Çanakkale Onsekiz Mart University (informally ÇOMÜ) is a Turkish public research university located in Çanakkale (Dardannelles) province (near Gallipoli) and its surrounding towns. It is a member of the Balkan Universities Network, the European University Association (EUA), International Association of Universities (IAU), and the Thrace Universities Union. It hosted the World Universities Congress in 2010.
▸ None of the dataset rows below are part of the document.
-- ==== Sys2Proof/Machine/Memory.lean ====
section
/-! DEFINITION. The configuration store (20_memory.md R70 (b), R80): a list of the bytes that differ
from the blank byte, in one canonical form, read and written byte by byte. -/

namespace Sys2Proof.Machine

open Sys2Proof

/-- The byte at an address (20_memory.md R80); an address not listed holds the blank byte. -/
def Memory.read : Memory → Nat → Byte
  | [], _ => Config.blankByte
  | (k, v) :: m, a => if k = a then v else Memory.read m a

/-- Sets the byte at an address and nothing else (20_memory.md R80), keeping the canonical form. -/
def Memory.write : Memory → Nat → Byte → Memory
  | [], a, b => if b = Config.blankByte then [] else [(a, b)]
  | (k, v) :: m, a, b =>
    if a < k then (if b = Config.blankByte then (k, v) :: m else (a, b) :: (k, v) :: m)
    else if a = k then (if b = Config.blankByte then m else (a, b) :: m)
    else (k, v) :: Memory.write m a b

/-- The canonical form from address `lo` up: addresses rising, inside the store, no blank byte. -/
def Memory.wfFrom : Nat → Memory → Bool
  | _, [] => true
  | lo, (k, v) :: m =>
    decide (lo ≤ k) && decide (k < Config.storeSize) && decide (v ≠ Config.blankByte) &&
      Memory.wfFrom (k + 1) m

/-- The canonical form of the store. -/
def Memory.wf (m : Memory) : Bool := Memory.wfFrom 0 m

/-- `NVM[a] ++ ... ++ NVM[a + n - 1]` (00_scope.md R16). -/
def Memory.readBytes (m : Memory) (a : Nat) : Nat → List Byte
  | 0 => []
  | n + 1 => m.read a :: Memory.readBytes m (a + 1) n

/-- Sets `NVM[a + i]` to byte `i` of the payload (00_scope.md R16). -/
def Memory.writeBytes : Memory → Nat → List Byte → Memory
  | m, _, [] => m
  | m, a, b :: bs => Memory.writeBytes (m.write a b) (a + 1) bs

end Sys2Proof.Machine
end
The ÇOMÜ is listed among the world's top 1,000 best universities in the 2012 annual Scimago Institutions Rankings World Reports and one of the top innovative universities in Turkey The university was named as one of the top innovative Turkish universities in 2013 by the Turkish Ministry of Science, Industry and Technology.

History

Thrace University Period 
Some of the COMU colleges were part of the Trakya (Thrace) University before 1992. The Faculty of Education is rooted in the 1950s. The Çanakkale Vocational School was also part of the Thrace University (Edirne).

Foundation 
The ÇOMÜ was founded in 1992 based upon the Faculty of Education on the Anafartalar Campus by the Turkish Parliament law. Before this the facilities had housed a teacher training institute that was a branch of Trakya University. The first rector of the university was Prof. Dr. Mete Tuncoku.

With its new status and intake from Turkey's large youth population, the university developed quickly in terms of the number of students, staff and facilities, spurring the opening of new faculties and colleges.

The university has expanded over the last few years and in the 2005–2006 academic year there were over 19,000 students participating in a variety of programs taught by 960 academic staff in two graduate schools, nine faculties, two polytechnic colleges (four-year programs) and 11 vocational colleges (two-year programs). There are several campuses in Chanakkale itself, and some of the academic units are located in other towns of the province.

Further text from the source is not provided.